Beyond a Feeling: Emotional Intelligence Is Not the Holy Grail of Assessment

By: Jonathan Dapra
Jun 21, 2024

Emotional intelligence (EI) is a term thrown around often, especially in professional development. We’re told that those with high EI are better leaders, better communicators, and, overall, more successful. But is there actual science behind the hype?

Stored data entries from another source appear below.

-- ==== Sys2Proof/Certificates/Slice0/Obligations.lean ====
section
/-! DEFINITION. The statements: each docstring says what it formalises. Statements about a move or a trigger by itself
(`exec i`, `Feeds`) take the model's own step of a single move (log 17); which agent's step comes next is the agenda's (log 1). -/

open Sys2Proof Sys2Proof.Machine

/-! ## S0 and S1 -/

/-- R289 to R293. Every arithmetic, logic, shift, compare, select and absolute-value operation, every bit count and reversal, and every
field operation, in its 64-bit and 32-bit form, on either unit: from readable scalar operands it answers the next state, which holds the
row's result, sign-extended from 32 bits, on its way to the unit's result register, and sets no flag; lengths and positions above the
width count as the width. -/
def Obligations.ScalarArithmetic : Prop := ∀ r ∈ arithmeticRows ++ fieldRows, r.Runs

/-- R294. DIV, DIVU, REM and REMU at both widths: the quotient toward zero, the remainder with the dividend's sign, the two corners, and
IDZ set exactly where the divisor is zero; no division traps. -/
def Obligations.ScalarDivision : Prop := ∀ r ∈ divisionRows, r.Runs

/-- R295, R296. The floating operations but FCMP and FCVT: in a format of R295, from readable operands, the row's code zero-extended, its
flags set at once; any other type code takes ILLEGAL_TYPE with the trigger port and the code. -/
def Obligations.ScalarFloat : Prop :=
  ∀ r ∈ floatRows, ∀ (u : SUnit) (m : MoveF) (s : State) (v : PVal) (k : Core) (a : Nat → Word) (y : Word),
    let d := sPort u r.off
    let o := issued s d m v
    let t := typeReg k (o.page - 1)
    let n := typeBits t
    Feeds s d m v k → (∀ n, n < r.reads → scOp (fed s k) o n = .ok (a n)) → scVal o = .ok y →
    ((t = 0 ∨ t = 1 ∨ t = 2 ∨ t = 6) →
      exec (r.at_ u m) s =
        .next (spent s.cur m (floated (fed s k) o (r.val t (fun j => (a j).toNat % 2 ^ n) (y.toNat % 2 ^ n)) r.dist))) ∧
    (¬(t = 0 ∨ t = 1 ∨ t = 2 ∨ t = 6) → traps (r.at_ u m) s 0x0006#16 (BitVec.ofNat 64 (d.toNat * 256 + t)))

/-- R297. FCMP: the condition in o2 [2:0] on the ordering of the two values, 1 or 0; NV for a signalling NaN under every condition, for a
quiet one under .lt, .le, .gt and .ge. R298. FCVT: source format in the type register, target in o1 [3:0], 64-bit integer sides by o1 [4]
and [5]; a signed result is sign-extended, any other zero-extended; a code that R298 does not list takes ILLEGAL_TYPE. -/
def Obligations.ScalarCompareConvert : Prop :=
  (∀ (u : SUnit) (m : MoveF) (s : State) (v : PVal) (k : Core) (x c y : Word),
     let d := sPort u 0x41#12
     let o := issued s d m v
     let t := typeReg k (o.page - 1)
     let a := x.toNat % 2 ^ typeBits t
     let b := y.toNat % 2 ^ typeBits t
     let cond := c.toNat % 8
     let quiet := isNaN t a || isNaN t b
     let signalling := isSNaN t a || isSNaN t b
     let order := exactCmp (valueOf t a) (valueOf t b)
     let truth := if quiet then cond == 1 || cond == 6 else
       match cond with
       | 0 => order == .eq
       | 1 => order != .eq
       | 2 => order == .lt
       | 3 => order != .gt
       | 4 => order == .gt
       | 5 => order != .lt
       | 6 => false
       | _ => true
     Feeds s d m v k → (t = 0 ∨ t = 1 ∨ t = 2 ∨ t = 6) → scOp (fed s k) o 0 = .ok x → scOp (fed s k) o 2 = .ok c → scVal o = .ok y →
     exec (.sFcmp u m) s =
       .next (spent s.cur m (floated (fed s k) o
         (truth.toNat, if signalling || (quiet && 2 ≤ cond && cond ≤ 5) then flNV else flNone) 4))) ∧
  (∀ (u : SUnit) (m : MoveF) (s : State) (v : PVal) (k : Core) (f x : Word),
     let d := sPort u 0x42#12
     let o := issued s d m v
     let src := typeReg k (o.page - 1)
     let dst := f.toNat % 16
     let listed (t : Nat) : Prop := t ≤ 6 ∨ t = 8 ∨ t = 9
     let side (t : Nat) (b : Bool) : Nat := if b ∧ (t = 8 ∨ t = 9) then 0x10 + t else t
     let a := side src (f.getLsbD 5)
     let b := side dst (f.getLsbD 4)
     let r := convertCode a b (x.toNat % 2 ^ typeBits a)
     Feeds s d m v k → scOp (fed s k) o 1 = .ok f → scVal o = .ok x →
     (listed src → listed dst → exec (.sFcvt u m) s = .next (spent s.cur m (scalarResult
       (modCore (fed s k) o.c fun k => { k with flg := k.flg ||| r.2 }) o
       (if b = 8 ∨ b = 0x18 then (BitVec.ofNat (typeBits b) r.1).signExtend 64 else BitVec.ofNat 64 r.1) 4))) ∧
     (¬listed src → traps (.sFcvt u m) s 0x0006#16 (BitVec.ofNat 64 (d.toNat * 256 + src))) ∧
     (listed src → ¬listed dst → traps (.sFcvt u m) s 0x0006#16 (BitVec.ofNat 64 (d.toNat * 256 + dst))))

/-- R299. SPTEST: the tag of a well-formed reference, else 0xF. R300. SPCAST of a well-formed reference: the same space, LOCAL to CLUSTER
on the core that the reference names, CLUSTER to LOCAL there, and the null reference else; FOREIGN_HANDLE for LOCAL to CLUSTER of another
core, REF_INVALID for a reference that is not well formed. R193, R301. REFMK: the fields laid out by space, each in its range; REF_INVALID
with o2 in k.trapi [63:60] for a field out of its range or a space above 4. -/
def Obligations.ScalarReferences : Prop :=
  (∀ (u : SUnit) (m : MoveF) (s : State) (v : PVal) (k : Core) (r : Word),
     let d := sPort u 0x43#12
     let o := issued s d m v
     let tag := r.extractLsb' 60 4
     let formed := tag = 0#4 ∨ (tag = 1#4 ∨ tag = 2#4 ∨ tag = 4#4) ∧ r.extractLsb' 24 22 = 0#22 ∨ tag = 3#4 ∧ r.extractLsb' 40 16 = 0#16
     Feeds s d m v k → scVal o = .ok r →
     (formed → exec (.sSptest u m) s = .next (spent s.cur m (scalarResult (fed s k) o (tag.zeroExtend 64) 1))) ∧
     (¬formed → exec (.sSptest u m) s = .next (spent s.cur m (scalarResult (fed s k) o 0xF#64 1)))) ∧
  (∀ (u : SUnit) (m : MoveF) (s : State) (v : PVal) (k : Core) (r t : Word),
     let d := sPort u 0x44#12
     let o := issued s d m v
     let from_ := r.extractLsb' 60 4
     let to_ := t.extractLsb' 0 4
     let own := (r.extractLsb' 54 6).toNat = s.cur % 48
     let gives (w : Word) : Prop := exec (.sSpcast u m) s = .next (spent s.cur m (scalarResult (fed s k) o w 1))
     Feeds s d m v k → scOp (fed s k) o 0 = .ok r → scVal o = .ok t →
     (¬wellFormedRef r → traps (.sSpcast u m) s 0x0010#16 r) ∧
     (wellFormedRef r → from_ = to_ → gives r) ∧
     (wellFormedRef r → from_ = 1#4 → to_ = 2#4 → own → gives (2#4 ++ r.extractLsb' 0 60)) ∧
     (wellFormedRef r → from_ = 1#4 → to_ = 2#4 → ¬own → traps (.sSpcast u m) s 0x0011#16 r) ∧
     (wellFormedRef r → from_ = 2#4 → to_ = 1#4 → own → gives (1#4 ++ r.extractLsb' 0 60)) ∧
     (wellFormedRef r → from_ = 2#4 → to_ = 1#4 → ¬own → gives 0xF000000000000000#64) ∧
     (wellFormedRef r → from_ ≠ to_ → ¬(from_ = 1#4 ∧ to_ = 2#4) → ¬(from_ = 2#4 ∧ to_ = 1#4) → gives 0xF000000000000000#64)) ∧
  (∀ (u : SUnit) (m : MoveF) (s : State) (v : PVal) (k : Core) (c i sp off : Word),
     let d := sPort u 0x45#12
     let o := issued s d m v
     let gives (w : Word) : Prop := exec (.sRefmk u m) s = .next (spent s.cur m (scalarResult (fed s k) o w 1))
     let global := sp = 0#64 ∧ i.toNat < 256 ∧ off.toNat < 2 ^ 52
     let held := (sp = 1#64 ∨ sp = 2#64 ∨ sp = 4#64) ∧ c.toNat < 48 ∧ i.toNat < 256 ∧ off.toNat < 2 ^ 24
     let step := sp = 3#64 ∧ i.toNat < 16 ∧ off.toNat < 2 ^ 40
     Feeds s d m v k → scOp (fed s k) o 0 = .ok c → scOp (fed s k) o 1 = .ok i → scOp (fed s k) o 2 = .ok sp → scVal o = .ok off →
     (global → gives (0#4 ++ i.extractLsb' 0 8 ++ off.extractLsb' 0 52)) ∧
     (held → gives (sp.extractLsb' 0 4 ++ c.extractLsb' 0 6 ++ i.extractLsb' 0 8 ++ 0#22 ++ off.extractLsb' 0 24)) ∧
     (step → gives (3#4 ++ i.extractLsb' 0 4 ++ 0#16 ++ off.extractLsb' 0 40)) ∧
     (¬global → ¬held → ¬step → traps (.sRefmk u m) s 0x0010#16 (sp <<< 60)))

/-! ## V0, V1 and X -/

/-- R322 to R327, R329, R331. The lane-by-lane operations: in a type of their set, from readable operands, with DV below VREG, every lane
of the result is the row's, the flags of all lanes are noted, and the result is on its way to DV; a type outside the set takes
ILLEGAL_TYPE. -/
def Obligations.VectorLanes : Prop :=
  ∀ r ∈ laneRows, ∀ (u : VUnit) (m : MoveF) (s : State) (v : PVal) (k : Core) (x : Nat → Vec) (c : Word) (y : Vec),
    let d := vPort u r.off
    let o := issued s d m v
    let t := typeReg k (o.page - 1)
    let sat := r.sat && c.getLsbD 0
    Feeds s d m v k → (∀ n, n < r.reads → veOp (fed s k) o n = .ok (x n)) → (r.sat = true → scOp (fed s k) o 2 = .ok c) →
    veVal o = .ok y →
    (r.types t = true → DvInRange (fed s k) o 0 → ∃ z : Vec,
      exec (r.at_ u m) s =
        .next (spent s.cur m (flagged (landed (fed s k) o 0 z (r.dist t) true) o (rowLaneFlags r t sat x y))) ∧
      ∀ i, i < 4096 / typeBits t →
        (laneAt (typeBits t) z i).toNat = (r.val t sat (rowLanes t x i) (laneAt (typeBits t) y i).toNat).1) ∧
    (r.types t = false → traps (r.at_ u m) s 0x0006#16 (BitVec.ofNat 64 (d.toNat * 256 + t)))

/-- R328. CMP: bit i of mask DM is the comparison of lanes i under o2 [2:0], signed for I types, unsigned for U types; the bits above the
lanes are zero. R330. MSKP: bit operations of two masks, a mask of all lanes, the count of the set lanes and the lowest of them. A mask
result has its bits from the lane count up zero; a count goes to b.v0 or b.v1. -/
def Obligations.VectorMasks : Prop :=
  (∀ (u : VUnit) (m : MoveF) (s : State) (v : PVal) (k : Core) (x y : Vec) (c : Word),
     let d := vPort u 0x21#12
     let o := issued s d m v
     let t := typeReg k (o.page - 1)
     let w := typeBits t
     Feeds s d m v k → veOp (fed s k) o 0 = .ok x → scOp (fed s k) o 2 = .ok c → veVal o = .ok y → inIntFlt t = true →
     ∃ (z : LaneMask) (f : Flags),
       exec (.vCmp u m) s = .next (spent s.cur m (flagged (maskResult (fed s k) o z (arithDist t)) o f)) ∧
       (∀ i, 4096 / w ≤ i → z.getLsbD i = false) ∧
       (inInt t = true → f = 0#6 ∧ ∀ i, i < 4096 / w →
         let a := laneInt t (laneAt w x i).toNat
         let b := laneInt t (laneAt w y i).toNat
         z.getLsbD i = match c.toNat % 8 with
           | 0 => decide (a = b)
           | 1 => decide (a ≠ b)
           | 2 => decide (a < b)
           | 3 => decide (a ≤ b)
           | 4 => decide (b < a)
           | 5 => decide (b ≤ a)
           | 6 => false
           | _ => true) ∧
       (inFlt t = true → ∀ i, i < 4096 / w →
         z.getLsbD i = (fCompare t (c.toNat % 8) (laneAt w x i).toNat (laneAt w y i).toNat).1)) ∧
  (∀ (u : VUnit) (m : MoveF) (s : State) (v : PVal) (k : Core) (x y : LaneMask) (c : Word),
     let d := vPort u 0x28#12
     let o := issued s d m v
     let t := typeReg k (o.page - 1)
     let n := 4096 / typeBits t
     let low (z : LaneMask) : LaneMask := z &&& ((BitVec.allOnes 1024) >>> (1024 - n))
     let mask (z : LaneMask) : Prop := exec (.vMskp u m) s = .next (spent s.cur m (maskResult (fed s k) o (low z) 2))
     let number (z : Nat) : Prop :=
       exec (.vMskp u m) s = .next (spent s.cur m (scalarResult (fed s k) o (BitVec.ofNat 64 z) 2))
     let set := (List.range n).filter fun i => y.getLsbD i
     Feeds s d m v k → inBit t = true → scOp (fed s k) o 2 = .ok c → maOp (fed s k) o 0 = .ok x → maVal o = .ok y →
     match c.toNat % 8 with
     | 0 => mask (x &&& y)
     | 1 => mask (x ||| y)
     | 2 => mask (x ^^^ y)
     | 3 => mask (x &&& ~~~y)
     | 4 => mask (~~~y)
     | 5 => number set.length
     | 6 => number (set.headD n)
     | _ => mask (BitVec.allOnes 1024))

Assessment and development professionals such as myself are trained to be skeptical. We look for data, for rigorous research, and for evidence-based practices. When it comes to emotional intelligence, the evidence is surprisingly murky. Here is why many of us are hesitant to embrace EI as the be-all and end-all:

  1. Lack of a Clear Definition: No single, universally accepted definition of EI exists. Some view it as a personality trait (emotional maturity), others as a skill set, and still others as a combination. Most see it as a clinical construct: empathy.
  2. No Valid framework or reliable data: Popular EI assessments lack scientific rigor. They are based on speculation and conjecture, never once validated scientifically. Now, don’t get me wrong; people love themMuch like Dale Carnegie’s works, they’re pithy, feel relatable, and are very accessible (especially to newer managers and within the sales field). However, this is how EI has earned the nefarious pop psychology label. Just because you believe it doesn’t make it valuable or viable.
  3. It is not measurable: Assessment is about capturing data relating to one’s proficiency and prescribing development to strengthen capabilities. How do you reliably rate empathy? You cannot. EI advocates often rely on self-reporting, which is inherently subjective and prone to bias. People frequently overestimate their abilities or answer in a way they believe is socially desirable. The measures are not accurate.
  4. Intelligence is immutable–you cannot change it. You can call it semantics at the heart of it, but you are born with intelligence. You cannot readily change your IQ. This is why we no longer test IQ to assess talent performance; we know people have the motivation and capacity to strengthen their professional capabilities.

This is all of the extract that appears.